In order to describe the manner in which the above-recited and other advantages and features can be obtained, a more particular description is described below and will be rendered by reference to specific embodiments thereof which are illustrated in the appended drawings. Understanding that these drawings depict only typical embodiments and are not therefore to be considered to be limiting of its scope, implementations will be described and explained with additional specificity and detail through the use of the accompanying drawings.
Embodiments are discussed in detail below. While specific implementations are discussed, it should be understood that this is done for illustration purposes only. A person skilled in the relevant art will recognize that other components and configurations may be used without parting from the spirit and scope of the subject matter of this disclosure.
Exemplary Operating EnvironmentProcessing device 102 may be, for example, a server or other processing device capable of executing a database system. Processing device 104 may be a personal computer (PC) or other processing device capable of executing applications and communicating with processing device 102 via network 106.
Network 106 may be a wired or wireless network and may include a number of devices connected via wired or wireless means. Network 104 may include only one network or a number of different networks, some of which may be networks of different types.
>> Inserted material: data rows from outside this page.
-- ==== Sys2Proof/Machine/Stations.lean ====
section
/-! DEFINITION. The station table (02_stations.md): the JOIN and BEACON handlers, the quiet expiry, the pairing
condition, and the requests ENROL, UNENROL, DISABLE, ENABLE, EJECT, READ_STATION and STALE_LIMIT. -/

namespace Sys2Proof.Machine

/-! ### Linking -/

/-- Station n is linked on port k (R21, R23). -/
def linkRecord (n : StationId) (k : RadioPort) (s : State) : State :=
  s.setStation n { s.station n with state := .linked, recordedPort := some k }

/-- What follows a link from state old: STATION_CHANGE, the hold evaluation of the partners, and HOLD to a robot that is
linked while held (R21, R23, R32). -/
def afterLink (n : StationId) (old : StationState) (s : State) : State :=
  let s1 := evaluatePartners n (stationChange n old .linked s)
  if (s1.station n).held && (s1.station n).isRobot then arenaTo .hold n s1 else s1

/-- An answer to a JOIN: position 0, value 0, extra the phase code on JOIN_OK (R8, R22). -/
def joinAnswer (code : AnswerCode) (sequence : Byte) (s : State) : Answer :=
  { code, kind := .join, sequence, position := 0, value := 0
    extra := if code = .joinOk then s.control.phase.code else 0 }

/-- An answer to a JOIN goes out on the JOIN's ingress port (R22). -/
def answerJoin (k : RadioPort) (n : StationId) (code : AnswerCode) (sequence : Byte) (s : State) : State :=
  answerOn k n (joinAnswer code sequence s) s

/-- Whether a JOIN's team and claimed kind match the record (R21). -/
def joinMatches (x : Station) (payload : List Byte) : Bool :=
  let team := wordAt payload 0
  decide (1 ≤ team) && decide (team ≤ 9999) && decide (team = x.team)
    && (match StationKind.ofCode (byteAt payload 2) with
        | some kind => decide (x.kind = some kind)
        | none => false)

/-- The JOIN handler (R21). -/
def handleJoin (k : RadioPort) (n : StationId) (f : FrameBody) (s : State) : State :=
  if f.payload.length < 3 then s
  else
    let x := s.station n
    match x.state with
    | .vacant => s
    | .enrolled | .stale =>
      if joinMatches x f.payload then
        afterLink n x.state (answerJoin k n .joinOk f.sequence (linkRecord n k s))
      else answerJoin k n .teamMismatch f.sequence s
    | .linked => answerJoin k n .joinOk f.sequence (linkRecord n k s)
    | .disabled => answerJoin k n .stationDisabled f.sequence s
    | .ejected => answerJoin k n .stationEjected f.sequence s

/-- The BEACON handler (R23). -/
def handleBeacon (k : RadioPort) (n : StationId) (s : State) : State :=
  match (s.station n).state with
  | .stale => afterLink n .stale (linkRecord n k s)
  | .linked => linkRecord n k s
  | .vacant | .enrolled | .disabled | .ejected => s

/-! ### Quiet timing -/

/-- Step 3 of R17: the quiet timer is restarted at the stale limit in force (R19). -/
def restartQuiet (n : StationId) (s : State) : State :=
  s.setStation n { s.station n with quiet := some s.stations.staleLimit }

/-- The quiet timer has run out: it is stopped, and a LINKED station becomes STALE (R19, R20). -/
def quietExpired (n : StationId) (s : State) : State :=
  let x := { s.station n with quiet := none }
  if x.isLinked then changeStation n { x with state := .stale } none s else s.setStation n x

def execQuietExpiry (n : StationId) (s : State) : Step :=
  match (s.station n).quiet with
  | none => .next s
  | some r => .next (quietExpired n (elapse r s))

/-! ### Pairing -/

/-- The pairing condition for the record of n (R34). -/
def State.pairingHolds (s : State) (n : StationId) : Bool :=
  let x := s.station n
  match x.state, x.partner with
  | .vacant, _ | _, none => true
  | _, some m =>
    let y := s.station m
    decide (y.state ≠ .vacant) && decide (y.kind ≠ x.kind) && decide (y.alliance = x.alliance) && decide (y.partner = some n)

/-- The pairing condition holds for every record (R34). -/
def State.pairingOk (s : State) : Bool := (List.finRange 32).all s.pairingHolds

/-! ### Requests -/

/-- How many other records that are not VACANT hold this alliance and kind (R24 check 4). -/
def State.teamMates (s : State) (n : StationId) (a : Alliance) (kind : StationKind) : Nat :=
  (List.finRange 32).countP fun m =>
    decide (m ≠ n) && decide ((s.station m).state ≠ .vacant) && decide ((s.station m).alliance = a)
      && decide ((s.station m).kind = some kind)

/-- ENROL writes the record, and a VACANT one becomes ENROLLED (R24 step 5). -/
def enrol (n : StationId) (kind : StationKind) (a : Alliance) (team : Nat) (partner : Option StationId) (s : State) : State :=
  let old := s.station n
  let s1 := s.setStation n { old with state := .enrolled, kind := some kind, alliance := a, team, partner }
  if old.state = .vacant then evaluatePartners n (stationChange n .vacant .enrolled s1) else s1

/-- The partner argument 0–32; 0 names no station. -/
def partnerOf (k : Nat) : Option (Option StationId) :=
  if k = 0 then some none else (ofNum 32 k).map some

/-- R24. -/
def ownEnrol (r : Request) (s : State) : Owned :=
  let team := wordAt r.args 3
  if s.control.phase ≠ .setup then refuse .locked s
  else match ofNum 32 (byteAt r.args 0), StationKind.ofCode (byteAt r.args 1), ofIndex 4 (byteAt r.args 2),
      partnerOf (byteAt r.args 5) with
    | some n, some kind, some a, some partner =>
      if team < 1 ∨ 9999 < team ∨ partner = some n then refuse .badArgument s
      else match (s.station n).state with
        | .linked | .stale | .disabled | .ejected => refuse .state s
        | .vacant | .enrolled =>
          if 4 ≤ s.teamMates n a kind then refuse .allianceFull s
          else done (enrol n kind a team partner s)
    | _, _, _, _ => refuse .badArgument s

def execEnrol (r : Request) (s : State) : Step := takeRequest 0x10 r (ownEnrol r) s

/-- R25. -/
def ownUnenrol (r : Request) (s : State) : Owned :=
  if !s.control.phase.isBetween then refuse .locked s
  else match ofNum 32 (byteAt r.args 0) with
    | none => refuse .badArgument s
    | some n =>
      if (s.station n).state = .vacant then refuse .state s
      else done (changeStation n .vacant none s)

def execUnenrol (r : Request) (s : State) : Step := takeRequest 0x11 r (ownUnenrol r) s

/-- R26. -/
def ownDisable (r : Request) (s : State) : Owned :=
  match ofNum 32 (byteAt r.args 0) with
  | none => refuse .badArgument s
  | some n =>
    match (s.station n).state with
    | .vacant | .disabled | .ejected => refuse .state s
    | .enrolled | .linked | .stale => done (disableStation n s)

def execDisable (r : Request) (s : State) : Step := takeRequest 0x12 r (ownDisable r) s

/-- R28. -/
def ownEnable (r : Request) (s : State) : Owned :=
  match ofNum 32 (byteAt r.args 0) with
  | none => refuse .badArgument s
  | some n =>
    if (s.station n).state = .disabled then
      done (changeStation n { s.station n with state := .stale } (some .enabled) s)
    else refuse .state s

def execEnable (r : Request) (s : State) : Step := takeRequest 0x13 r (ownEnable r) s

/-- R29. -/
def ownEject (r : Request) (s : State) : Owned :=
  if s.control.phase = .setup then refuse .locked s
  else match ofNum 32 (byteAt r.args 0) with
    | none => refuse .badArgument s
    | some n =>
      match (s.station n).state with
      | .vacant | .ejected => refuse .state s
      | .enrolled | .linked | .stale | .disabled =>
        done (changeStation n { s.station n with state := .ejected } (some .ejected) s)

def execEject (r : Request) (s : State) : Step := takeRequest 0x14 r (ownEject r) s

/-- The 12 data bytes of READ_STATION (R36). -/
def stationData (x : Station) (staleLimit : Nat) : List Byte :=
  [byte x.state.code, byte (x.kind.elim 0 StationKind.code), byte x.alliance.val] ++ be16 x.team
    ++ [byte (x.partner.elim 0 num), byte (x.recordedPort.elim 0xFF fun k => (Port.rl k).code), byte x.held.toNat]
    ++ be16 (x.quiet.getD 0) ++ be16 staleLimit

/-- R36. -/
def ownReadStation (r : Request) (s : State) : Owned :=
  match ofNum 32 (byteAt r.args 0) with
  | none => refuse .badArgument s
  | some n => done s (stationData (s.station n) s.stations.staleLimit)

def execReadStation (r : Request) (s : State) : Step := takeRequest 0x15 r (ownReadStation r) s

/-- R35. -/
def ownStaleLimit (r : Request) (s : State) : Owned :=
  let limit := wordAt r.args 0
  if limit < 200 ∨ 5000 < limit then refuse .badArgument s
  else done { s with stations := { s.stations with staleLimit := limit } }

def execStaleLimit (r : Request) (s : State) : Step := takeRequest 0x16 r (ownStaleLimit r) s

end Sys2Proof.Machine
end

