-- ==== Sys2Proof/Machine/Chain.lean ====
section
/-! DEFINITION. The chain controller (06_element_commands_and_credit.md from the dequeue on, 08_the_field_chain.md):
liveness, transactions, the dequeue and its recheck, the pending send, the census, the messages that arrive, and the
requests CHAIN_CONFIG, CENSUS, ELEMENT_DIRECT, RESET_NODE and READ_NODE. -/

namespace Sys2Proof.Machine

/-! ### Liveness -/

/-- A message has come from a node that is not ABSENT (R136). -/
def hear (q : Position) (s : State) : State :=
  let x := s.node q
  match x.state with
  | .absent => s
  | .present | .ready => s.setNode q { x with misses := 0 }
  | .lost => nodeChange q .lost .ready x.servingEnd (s.setNode q { x with state := .ready, misses := 0 })

/-- A node beyond a lost node takes serving end CB (R139). -/
def switchEnd (q k : Position) (s : State) : State :=
  let x := s.node k
  if q < k ∧ x.state ≠ .absent ∧ x.servingEnd = .ca then
    nodeChange k x.state x.state .cb (s.setNode k { x with servingEnd := .cb })
  else s

/-- A READY node is lost; in RING mode the loss of a node served from CA switches the nodes beyond it (R137, R139). -/
def loseNode (q : Position) (s : State) : State :=
  let x := s.node q
  let s1 := nodeChange q .ready .lost x.servingEnd (s.setNode q { x with state := .lost, misses := Config.maxMisses })
  if s.chain.mode = .ring ∧ x.servingEnd = .ca then (List.finRange 32).foldl (fun s k => switchEnd q k s) s1 else s1

/-- A transaction to q has timed out: the node is charged one miss (R137). -/
def chargeMiss (q : Position) (s : State) : State :=
  let x := s.node q
  let misses := countUp Config.maxMisses x.misses 1
  match x.state with
  | .absent => s
  | .ready => if misses = Config.maxMisses then loseNode q s else s.setNode q { x with misses }
  | .present | .lost => s.setNode q { x with misses }

/-! ### Transactions -/

/-- A COMMAND to q is sent under tag t on the serving end of its record (R109, R140, R146). -/
def sendCommand (t : TagId) (q : Position) (origin : Origin) (function : Byte) (value : BitVec 16) (s : State) : State :=
  let e := (s.node q).servingEnd
  sendOn e { type := .command, position := num q, tag := t.val, code := function, value }
    (s.setTag t (some { origin, position := q, sentOn := e, timer := s.chain.replyTimeout }))

/-- An answer about an ELEMENT frame after admission (R108, R112, R114, R128). -/
def elementAnswer (code : AnswerCode) (sequence position : Byte) (value : BitVec 16) : Answer :=
  { code, kind := .element, sequence, position, value, extra := 0 }

/-- The transaction of tag t ends: the tag is freed, and the outcome goes to the robot the record still holds, or in a
DIRECT_DONE report (R112, R114, R148, R149). -/
def endTransaction (t : TagId) (outcome : AnswerCode) (value : BitVec 16) (s : State) : State :=
  match s.tag t with
  | none => s
  | some r =>
    let s1 := s.setTag t none
    let position := byte (num r.position)
    match r.origin with
    | .robot (some n) sequence => answer n (elementAnswer outcome sequence position value) s1
    | .robot none _ => s1
    | .direct requestTag => laterResult .directDone requestTag ([byte outcome.code, position] ++ bytes16 value) s1

/-- Every transaction with the property is aborted, in ascending order of tag (R149, R151). -/
def abortTags (p : TagRecord → Bool) (s : State) : State :=
  (List.finRange 8).foldl (fun s t => if (s.tag t).any p then endTransaction t .aborted 0 s else s) s

/-- The reply timer of tag t has run out: the transaction ends as timed out, and the node is charged (R114, R137; the
order of the two is notes/assumptions/13.md). -/
def replyTimedOut (t : TagId) (s : State) : State :=
  match s.tag t with
  | none => s
  | some r => chargeMiss r.position (endTransaction t .timeout 0 s)

def execReplyTimeout (t : TagId) (s : State) : Step :=
  match s.tag t with
  | none => .next s
  | some r => .next (replyTimedOut t (elapse r.timer s))

/-! ### The dequeue and the pending send -/

/-- The recheck of a command of robot n to q (R108). -/
def State.recheck (s : State) (n : StationId) (q : Position) : Option AnswerCode :=
  if !s.control.phase.isCommand then some .phase
  else if s.map.hidden q then some .hidden
  else if (s.node q).state ≠ .ready then some .nodeDown
  else if s.map.decode (s.station n).alliance q = .shared ∧ !(s.claim (s.map.effective q)).heldBy n then some .notHolder
  else none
In operating environment 100, processing device 104 may execute an application, which accesses information in a database of processing device 102 via network 106. The application may create, delete, read or modify data in the database of processing device 102.
Processor 220 may include at least one conventional processor or microprocessor that interprets and executes instructions. Memory 230 may be a random access memory (RAM) or another type of dynamic storage device that stores information and instructions for execution by processor 220. Memory 230 may also store temporary variables or other intermediate information used during execution of instructions by processor 220. ROM 240 may include a conventional ROM device or another type of static storage device that stores static information and instructions for processor 220. Storage device 250 may include any type of media for storing data and/or instructions. When processing device 200 is used to implement processing device 102, storage device 250 may include one or more databases of a database system.
Input device 260 may include one or more conventional mechanisms that permit a user to input information to processing device 200, such as, for example, a keyboard, a mouse, or other input device. Output device 270 may include one or more conventional mechanisms that output information to the user, including a display, a printer, or other output device. Communication interface 280 may include any transceiver-like mechanism that enables processing device 200 to communicate with other devices or networks. In one embodiment, communication interface 280 may include an interface to network 106.
Processing device 200 may perform such functions in response to processor 220 executing sequences of instructions contained in a computer-readable medium, such as, for example, memory 230, or other medium. Such instructions may be read into memory 230 from another computer-readable medium, such as storage device 250, or from a separate device via communication interface 280.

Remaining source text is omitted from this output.